The point is that the Dark Web is basically a tool. The effect that the network has is dependent upon how it is used. It produces good things (free expression and access to information) and it produces bad things (illegal markets and child-abuse sites).

And so, public policy faces a true dilemma. No matter what you do, either taking down or leaving up the Dark Web, can cause harm to society. So what is to be done?

Because the Dark Web rides upon the same globe-spanning physical infrastructure as the top-level Internet, it cannot be permanently taken down without harming the Internet as a whole. Moreover, pulling computers and servers out of the Tor network would cause harm to those individuals in repressive regimes that rely upon the anonymity of the system for good reasons.

We are largely stuck with the good and the bad. But this does not mean we have to resign ourselves to the digital abyss.

The solution lies in a genuinely familiar offline activity: policing. To maintain order and prevent harm in every other aspect of human society, we apply judicious policing. To think that these methods are not needed in cyberspace is just silly.

Indeed, governments, often in partnership with private corporations, have already started to police the Dark Web. Law enforcement took down the infamous illegal marketplaces Silk Road 1.0 and 2.0. And large coalitions of law enforcement routinely stop child-abuse rings. These and other examples demonstrate that policing the Dark Web is possible and both as efficient and effective as offline policing.
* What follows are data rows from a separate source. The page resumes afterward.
theorem execEvrReadDone_kept (dt : Nat) (s : State) (hs : Kept b n s) : KeptOut b n (execEvrReadDone dt s) := by
  unfold execEvrReadDone
  repeat' first
    | with_reducible assumption | with_reducible apply keptOut_next | with_reducible apply keptOut_refused
    | with_reducible apply keptOpt_some | with_reducible apply keptOpt_none | with_reducible apply keptOptOut_some
    | with_reducible apply keptOptOut_none | with_reducible apply kept_ite | with_reducible apply keptOut_ite
    | with_reducible apply keptOpt_ite | with_reducible apply keptOptOut_ite | with_reducible apply kept_ite_fst
    | with_reducible apply kept_ite_snd | with_reducible apply onShed_kept | with_reducible apply State.wr_kept
    | with_reducible apply kept_forL | with_reducible apply kept_forN | with_reducible apply kept_foldl
    | with_reducible apply kept_forN_fst | with_reducible apply kept_forL_fst | with_reducible apply kept_foldl_fst
    | with_reducible apply kept_foldl_snd | (intro x; intro (hk : Kept b n x)) | (intro a x; intro (hk : Kept b n x))
    | (intro a x; intro (hk : Kept b n x.1)) | (unfold Kept; dsimp only; with_reducible apply kept_upd) | split

theorem execEvrClearDone_kept (dt : Nat) (s : State) (hs : Kept b n s) : KeptOut b n (execEvrClearDone dt s) := by
  unfold execEvrClearDone
  repeat' first
    | with_reducible assumption | with_reducible apply keptOut_next | with_reducible apply keptOut_refused
    | with_reducible apply keptOpt_some | with_reducible apply keptOpt_none | with_reducible apply keptOptOut_some
    | with_reducible apply keptOptOut_none | with_reducible apply kept_ite | with_reducible apply keptOut_ite
    | with_reducible apply keptOpt_ite | with_reducible apply keptOptOut_ite | with_reducible apply kept_ite_fst
    | with_reducible apply kept_ite_snd | with_reducible apply onShed_kept | with_reducible apply State.raise_kept
    | with_reducible apply State.incWrap_kept | with_reducible apply State.evrShow_kept
    | with_reducible apply kept_forL | with_reducible apply kept_forN | with_reducible apply kept_foldl
    | with_reducible apply kept_forN_fst | with_reducible apply kept_forL_fst | with_reducible apply kept_foldl_fst
    | with_reducible apply kept_foldl_snd | (intro x; intro (hk : Kept b n x)) | (intro a x; intro (hk : Kept b n x))
    | (intro a x; intro (hk : Kept b n x.1)) | (unfold Kept; dsimp only; with_reducible apply kept_upd) | split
In policing the Dark Web, law enforcement should take advantage of the fact that anonymity cuts both ways. This is seen most clearly with the takedown of Silk Road 1.0. At that time, the main site administrator – who went by the moniker Dread Pirate Roberts – compounded his troubles in an alleged murder-for-hire plot, in which authorities say $80,000 was offered to an undercover police officer. Technological tricks are still needed, but crime remains a human, and therefore social, activity. Capitalizing upon the flaws of people is often going to be the surest route to arrests.

Because technological efforts to weaken or break the system are riddled with problems of either stifling freedom of expression efforts or garnering technological counteraction from online activists, the best way forward is to manage, and hopefully minimize, the costs of the anonymous network through active and judicious policing.

This approach allows the network to be used for good in repressive regimes, while catching and punishing those who want to harm society. It is not a perfect outcome, but it is the best we can do since the Dark Web is here to stay.